Unos chorros de partículas cósmicas de color violeta pálido dieron la bienvenida al nuevo día. Era el quinto día del vigésimo tercer mes del año 2891 de la Vieja Era, día en el que cientos de robots, a bordo de la astronave Novi Orbis viajarían hacia AFL 1920, lugar donde en años ulteriores se escribirían las primeras páginas de La Nueva Era. Pero para eso faltaban todavía muchos años.
Las inmediaciones de la nave estaban abarrotadas de gente, personas emocionadas se despedían de sus robots; hijos, cortacéspedes, mensajeros, porta-canciones, consejeros espirituales… todos ellos esperaban en fila y de un modo alienado a que las compuertas se abriesen. Caimo, por su parte, estaba situado cerca de su madre vistiendo una nueva carcasa de gran valor estético-funcional. Esperaba quieto, inmóvil, mudo y más triste de lo habitual. Era lógico, puesto que no deseaba dejar allí, sola, a su madre.
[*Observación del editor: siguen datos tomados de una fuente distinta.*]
/-- CONN_COMMIT, CONN_ABORT, CONN_READBACK and ROUTE_CHECK answer a next state. For a command at the head whose checks
pass: CONN_COMMIT for a boundary from the earliest to 10,000 boundaries ahead seals the page for it, sealing leaving a
commit of that target and flag on the page; CONN_ABORT of an OPEN page leaves it with DISCARD 0 and with DISCARD 1
makes it the live page of the next epoch; CONN_READBACK writes the items asked for to its buffer and answers the epoch
of the page; ROUTE_CHECK without a buffer answers the verdict and figures of the page and its schedule. -/
def Obligations.CompletesCommit : Prop :=
  (∀ (s : State) (c : CmdEntry) (pos : Nat) (rest : List Fetched) (flag : CommitFlag) (target : Nat),
      Starts s 0x22 c (commitChecks s c) pos rest →
      commitFlag (arg c 8 1) = some flag →
      (if arg c 0 6 = 0 then earliestBn s else arg c 0 6) = target →
      earliestBn s ≤ target →
      target ≤ s.clk.fn.toNat / 48 + 10000 →
      exec (.connCommit c) s = .next (irqEdge s (ended rest (sealPage (tokenOf 0x22 c pos) target flag s)))) ∧
  (∀ (s : State) (c : CmdEntry) (pos : Nat) (rest : List Fetched),
      Starts s 0x23 c (abortChecks s c) pos rest →
      s.page.state = .opened →
      s.page.job = none →
      argBit c 0 0 = false →
      exec (.connAbort c) s = .next (irqEdge s (ended rest (completeOk (tokenOf 0x23 c pos) [(0, 1, pageCode s.page.state), (1, 1, pageCode s.page.state), (2, 1, 0)] s)))) ∧
  (∀ (s : State) (c : CmdEntry) (pos : Nat) (rest : List Fetched) (t : State),
      Starts s 0x23 c (abortChecks s c) pos rest →
      s.page.state = .opened →
      s.page.job = none →
      argBit c 0 0 = true →
      t = discardStaged s →
      exec (.connAbort c) s = .next (irqEdge s (ended rest (completeOk (tokenOf 0x23 c pos) [(0, 1, pageCode s.page.state), (1, 1, pageCode t.page.state), (2, 1, 0)] t)))) ∧
  (∀ (s : State) (c : CmdEntry) (pos : Nat) (rest : List Fetched) (segs : List (Nat × Nat)) (bs : Bytes),
      Starts s 0x24 c (readbackChecks c) pos rest →
      segments s (descAt c 16) true (· == arg c 8 4 * itemSize (arg c 1 1)) = .ok segs →
      (bs = ((List.range (arg c 8 4)).flatMap fun i => readItem s (pageOf s (argBit c 0 0)) (arg c 1 1) (arg c 4 4 + i))) →
      exec (.connReadback c) s = .next (irqEdge s (ended rest (completeOk (tokenOf 0x24 c pos) [(0, 8, (pageOf s (argBit c 0 0)).epoch.toNat)] { s with host := { s.host with mem := writeSegs segs 0 bs s.host.mem } })))) ∧
  (∀ (s : State) (c : CmdEntry) (pos : Nat) (rest : List Fetched),
      Starts s 0x25 c (routeChecks s c) pos rest →
      c.len ≠ 24 →
      exec (.routeCheck c) s = .next (irqEdge s (ended rest (completeOk (tokenOf 0x25 c pos) (routeRes s (pageOf s (argBit c 0 0)) (checkedSchedule s (argBit c 0 0)) (violations s (pageOf s (argBit c 0 0)))) s)))) ∧
  (∀ (tok : CmdTok) (target : Nat) (flag : CommitFlag) (s : State), s.page.kept = false → s.mode.mode ≠ .active →
      (∃ j, (sealPage tok target flag s).page.job = some j ∧ j.tok = some tok ∧ j.target = target ∧ j.flag = flag ∧ j.first = target) ∧
        (sealPage tok target flag s).page.state = .sealed ∧ (sealPage tok target flag s).page.live = s.page.live) ∧
  (∀ s : State, (discardStaged s).page.staged = { s.page.live with epoch := s.page.live.epoch + 1 } ∧ (discardStaged s).page.live = s.page.live)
Cuando los robots hubieron comenzado a subir a la astronave, Sara le deslizó un pedazo de papel parecido a un pergamino y dijo:
-No tengas miedo, hijo mío. Cuando llegues a tu destino y, sólo entonces, no antes, quiero que lo abras y lo leas.
-Te echaré mucho de menos mamá, espero que algún día nos volvamos a ver.
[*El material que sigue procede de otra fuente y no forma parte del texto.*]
-- ==== Sys2Proof/Laws/KeptShared.lean ====
section
/-! SUPPORT. The shared operations keep a state: one lemma for each. -/
namespace Sys2Proof.Laws
open Machine

-- Machine/Ops.lean.

theorem noteHeld_kept {ip : State} (old s : State) (hk : Kept ip s) :
    Kept ip (noteHeld old s) := by
  unfold noteHeld
  repeat' first | with_reducible assumption | with_reducible apply raise_kept | with_reducible refine kept_ite ?_ ?_

theorem postAt_kept {p : State} (code : Byte) (fn : FN) (payload : BitVec 160) (s : State) (h : Kept p s) :
    Kept p (postAt code fn payload s) := by
  unfold postAt
  split
  · exact h
  · dsimp only
    split
    · rename_i hl
      have hk : ∀ e, Kept p { s with host := { s.host with evtSeq := s.host.evtSeq + 1, evtQ := s.host.evtQ ++ [e] } } :=
        fun e => ⟨h.1, h.2.1, by simp only [List.length_append, List.length_singleton]; omega, h.2.2.2⟩
      split
      · exact raise_kept _ _ _ (hk _)
      · exact hk _
    · split
      · exact h
      · exact raise_kept _ _ _ h

theorem post_kept {ip : State} (code : Byte) (fs : List Field) (s : State) (hk : Kept ip s) :
    Kept ip (post code fs s) := by
  unfold post
  repeat' first | with_reducible assumption | with_reducible apply postAt_kept

theorem twinNote_kept {ip : State} (b : Nat) (s : State) (hk : Kept ip s) :
    Kept ip (twinNote b s) := by
  unfold twinNote
  repeat' first | with_reducible assumption | with_reducible apply raise_kept | with_reducible apply post_kept

theorem grpNote_kept {ip : State} (b : Nat) (m : Option Nat) (s : State) (hk : Kept ip s) :
    Kept ip (grpNote b m s) := by
  unfold grpNote
  repeat' first | with_reducible assumption | with_reducible apply raise_kept | with_reducible apply post_kept

theorem updNote_kept {ip : State} (b reason : Nat) (version : Word32) (s : State) (hk : Kept ip s) :
    Kept ip (updNote b reason version s) := by
  unfold updNote
  repeat' first | with_reducible assumption | with_reducible apply raise_kept | with_reducible apply post_kept

theorem envNote_kept {ip : State} (g b : Nat) (s : State) (hk : Kept ip s) :
    Kept ip (envNote g b s) := by
  unfold envNote
  repeat' first | with_reducible assumption | with_reducible apply raise_kept | with_reducible apply post_kept

theorem secNote_kept {ip : State} (b port : Nat) (s : State) (hk : Kept ip s) :
    Kept ip (secNote b port s) := by
  unfold secNote
  repeat' first | with_reducible assumption | with_reducible apply raise_kept | with_reducible apply post_kept

theorem obsNote_kept {ip : State} (b who : Nat) (fp : Nat) (s : State) (hk : Kept ip s) :
    Kept ip (obsNote b who fp s) := by
  unfold obsNote
  repeat' first | with_reducible assumption | with_reducible apply raise_kept | with_reducible apply post_kept

theorem journalNote_kept {ip : State} (kind seq : Nat) (s : State) (hk : Kept ip s) :
    Kept ip (journalNote kind seq s) := by
  unfold journalNote
  repeat' first | with_reducible assumption | with_reducible apply post_kept

theorem protNote_kept {ip : State} (kind obj leg req idx : Nat) (s : State) (hk : Kept ip s) :
    Kept ip (protNote kind obj leg req idx s) := by
  unfold protNote
  repeat' first | with_reducible assumption | with_reducible apply post_kept

theorem complete_kept {ip : State} (tok : CmdTok) (status obj : Byte) (result : Word64) (s : State) (hk : Kept ip s) :
    Kept ip (complete tok status obj result s) := hk

theorem completeOpt_kept {ip : State} (tok : Option CmdTok) (status obj : Byte) (result : Word64) (s : State) (hk :
    Kept ip s) :
    Kept ip (completeOpt tok status obj result s) := by
  unfold completeOpt
  repeat' first | with_reducible assumption | with_reducible apply complete_kept | split

theorem completeOk_kept {ip : State} (tok : CmdTok) (fs : List Field) (s : State) (hk : Kept ip s) :
    Kept ip (completeOk tok fs s) := hk

theorem refuse_kept {ip : State} (tok : CmdTok) (status : Byte) (fs : List Field) (s : State) (hk : Kept ip s) :
    Kept ip (refuse tok status fs s) := hk

theorem hostFail_kept {ip : State} (tok : CmdTok) (fs : List Field) (s : State) (hk : Kept ip s) :
    Kept ip (hostFail tok fs s) := hk

theorem auditAdd_kept {p : State} (a : Audit) (s : State) (h : Kept p s) : Kept p (auditAdd a s) := by
  have hb : Kept p { s with bel := { s.bel with
      audit := (a :: s.bel.audit).take 4096, auditSeq := s.bel.auditSeq + 1 } } :=
    ⟨h.1, h.2.1, h.2.2.1, by simp only [List.length_take]; omega, h.2.2.2.2.1, Nat.le_succ_of_le h.2.2.2.2.2⟩
  unfold auditAdd
  extract_lets b s'
  have hs : Kept p s' := bump_kept _ _ _ _ hb
  clear_value s'
  split
  · exact obsNote_kept _ _ _ _ hs
  · exact hs

theorem recordDue_kept {ip : State} (kind : JKind) (audits : List Audit) (s : State) (hk : Kept ip s) :
    Kept ip (recordDue kind audits s) := hk

theorem configDone_kept {ip : State} (origin : Nat) (opcode : Byte) (s : State) (hk : Kept ip s) :
    Kept ip (configDone origin opcode s) := by
  unfold configDone
  repeat' first | with_reducible assumption | with_reducible apply auditAdd_kept | with_reducible apply recordDue_kept

theorem configRecord_kept {ip : State} (s : State) (hk : Kept ip s) :
    Kept ip (configRecord s) := hk

theorem modeChange_kept {ip : State} (old : Mode) (fn : FN) (s : State) (hk : Kept ip s) :
    Kept ip (modeChange old fn s) := by
  unfold modeChange
  repeat' first | with_reducible assumption | with_reducible apply raise_kept | with_reducible apply postAt_kept

theorem toMode_kept {ip : State} (m : Mode) (sync : BitVec 3) (s : State) (hk : Kept ip s) :
    Kept ip (toMode m sync s) := by
  unfold toMode
  repeat' first
    | with_reducible apply modeChange_kept | with_reducible refine kept_ite ?_ ?_
    | (refine kept_of ?_; dsimp only; with_reducible refine kept_to ?_; with_reducible assumption)

theorem drawRandom_kept {p : State} (s : State) (h : Kept p s) : Kept p (drawRandom s).2 := h

theorem send_kept {ip : State} (m : TxMsg) (s : State) (hk : Kept ip s) :
    Kept ip (send m s) := hk

theorem sendMate_kept {ip : State} (chan : Nat) (payload : Bytes) (s : State) (hk : Kept ip s) :
    Kept ip (sendMate chan payload s) := by
  unfold sendMate
  repeat' first
    | with_reducible assumption | with_reducible apply bump_kept | with_reducible apply send_kept
    | with_reducible refine kept_ite ?_ ?_
    | (refine kept_of ?_; dsimp only; with_reducible refine kept_to ?_; with_reducible assumption)

theorem sendGroup_kept {ip : State} (type : Nat) (payload : Bytes) (s : State) (hk : Kept ip s) :
    Kept ip (sendGroup type payload s) := by
  unfold sendGroup
  repeat' first
    | with_reducible assumption | with_reducible apply bump_kept | with_reducible apply send_kept | split
    | (refine kept_of ?_; dsimp only; with_reducible refine kept_to ?_; with_reducible assumption)

-- Machine/Operands.lean.

theorem bufferEnd_kept {ip : State} (tok : CmdTok) (e : Byte) (fs : List Field) (s : State) (hk : Kept ip s) :
    Kept ip (bufferEnd tok e fs s) := by
  unfold bufferEnd
  repeat' first
    | with_reducible assumption | with_reducible apply raise_kept | with_reducible apply refuse_kept
    | with_reducible apply hostFail_kept | with_reducible refine kept_ite ?_ ?_

theorem withRead_kept {ip : State} (tok : CmdTok) (d : BitVec 128) (ok : Nat → Bool) (fs : Byte → List Field) (go :
    Bytes → State → State) (s : State) (hgo : ∀ x0 s, Kept ip s → Kept ip (go x0 s)) (hk : Kept ip s) :
    Kept ip (withRead tok d ok fs go s) := by
  unfold withRead
  repeat' first | with_reducible assumption | with_reducible apply bufferEnd_kept | with_reducible apply hgo | split

theorem withWrite_kept {p : State} (tok : CmdTok) (d : BitVec 128) (ok : Nat → Bool) (bs : Bytes)
    (go : State → State) (s : State) (hgo : ∀ s, Kept p s → Kept p (go s)) (h : Kept p s) :
    Kept p (withWrite tok d ok bs go s) := by
  unfold withWrite
  split
  · exact bufferEnd_kept _ _ _ _ h
  · exact hgo _ (mem_kept _ (writeSegs_wf _ _ _ _ h.2.1) h)

theorem drainBad_kept {p : State} (s : State) (fs : List Fetched) (h : Kept p s) : Kept p (drainBad s fs) := by
  induction fs generalizing s with
  | nil => exact h
  | cons f fs ih =>
    unfold drainBad
    split
    · exact ih _ (complete_kept _ _ _ _ _ h)
    · exact h

theorem no_hold {p : State} {k : Option State} (h : k = none) : ∀ s', k = some s' → Kept p s' := by
  intro s' hs
  rw [h] at hs
  cases hs

theorem runCmd_kept {p : State} (opcode : Byte) (row : Bool) (c : CmdEntry) (k : Checks)
    (body : CmdTok → State → State) (s : State) (hb : ∀ tok s, Kept p s → Kept p (body tok s))
    (hw : ∀ s', k.hold = some s' → Kept p s') (h : Kept p s) : Kept p (runCmd opcode row c k body s) := by
  unfold runCmd
  split
  · exact h
  · split
    · exact h
    · split
      · exact h
      · dsimp only
        split
        · exact drainBad_kept _ _ (complete_kept _ _ _ _ _ h)
        · split
          · exact h
          · split
            · exact hw _ ‹_›
            · have hk := fun tok => hb tok s h
              split
              · exact hk _
              · split
                · exact drainBad_kept _ _ (hk _)
                · exact hk _

-- Machine/Selectors.lean.

theorem removeExt_kept {ip : State} (t : Tier) (i : Nat) (reported : Bool) (s : State) (hk : Kept ip s) :
    Kept ip (removeExt t i reported s) := by
  unfold removeExt
  repeat' first
    | with_reducible assumption | with_reducible apply raise_kept | with_reducible apply protNote_kept
    | with_reducible apply auditAdd_kept | with_reducible apply recordDue_kept | split
    | (refine kept_of ?_; dsimp only; with_reducible refine kept_to ?_; with_reducible assumption)

theorem markMoved_kept {ip : State} (t : Tier) (i : Nat) (s : State) (hk : Kept ip s) :
    Kept ip (markMoved t i s) := by
  unfold markMoved
  repeat' first
    | with_reducible assumption | with_reducible apply bump_kept | split
    | (refine kept_of ?_; dsimp only; with_reducible refine kept_to ?_; with_reducible assumption)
-Yo también a ti. Que los dioses sean benévolos y te ayuden en tu camino.           
            Después de abrazarse efusivamente durante una eternidad condensada en tres segundos, Caimo se alejó y se dirigió con los suyos hacia el comienzo de otra vida. El rugido de los motores de fusión hidrógeno-helio resonó en todas direcciones y se entremezcló con los gritos de ánimo procedentes de la gente del exterior.     
La Novi Orbis era una astronave estándar con todo tipo de artilugios que la mayoría de los allí presentes no llegaba a comprender. En un rincón, a un lado de la cámara de refrigeración y con grandes letras doradas se podían leer las Tres Leyes. Caimo, aburrido después de dos horas y media de viaje y viendo que cada robot se las ingeniaba por controlar el miedo que  sentían (sí, los robots eran capaces de sentir emociones en principio sólo atribuibles a los humanos), se puso a leerlas. No había ningún error gramatical ni conceptual en ellas, estaban correctamente redactadas.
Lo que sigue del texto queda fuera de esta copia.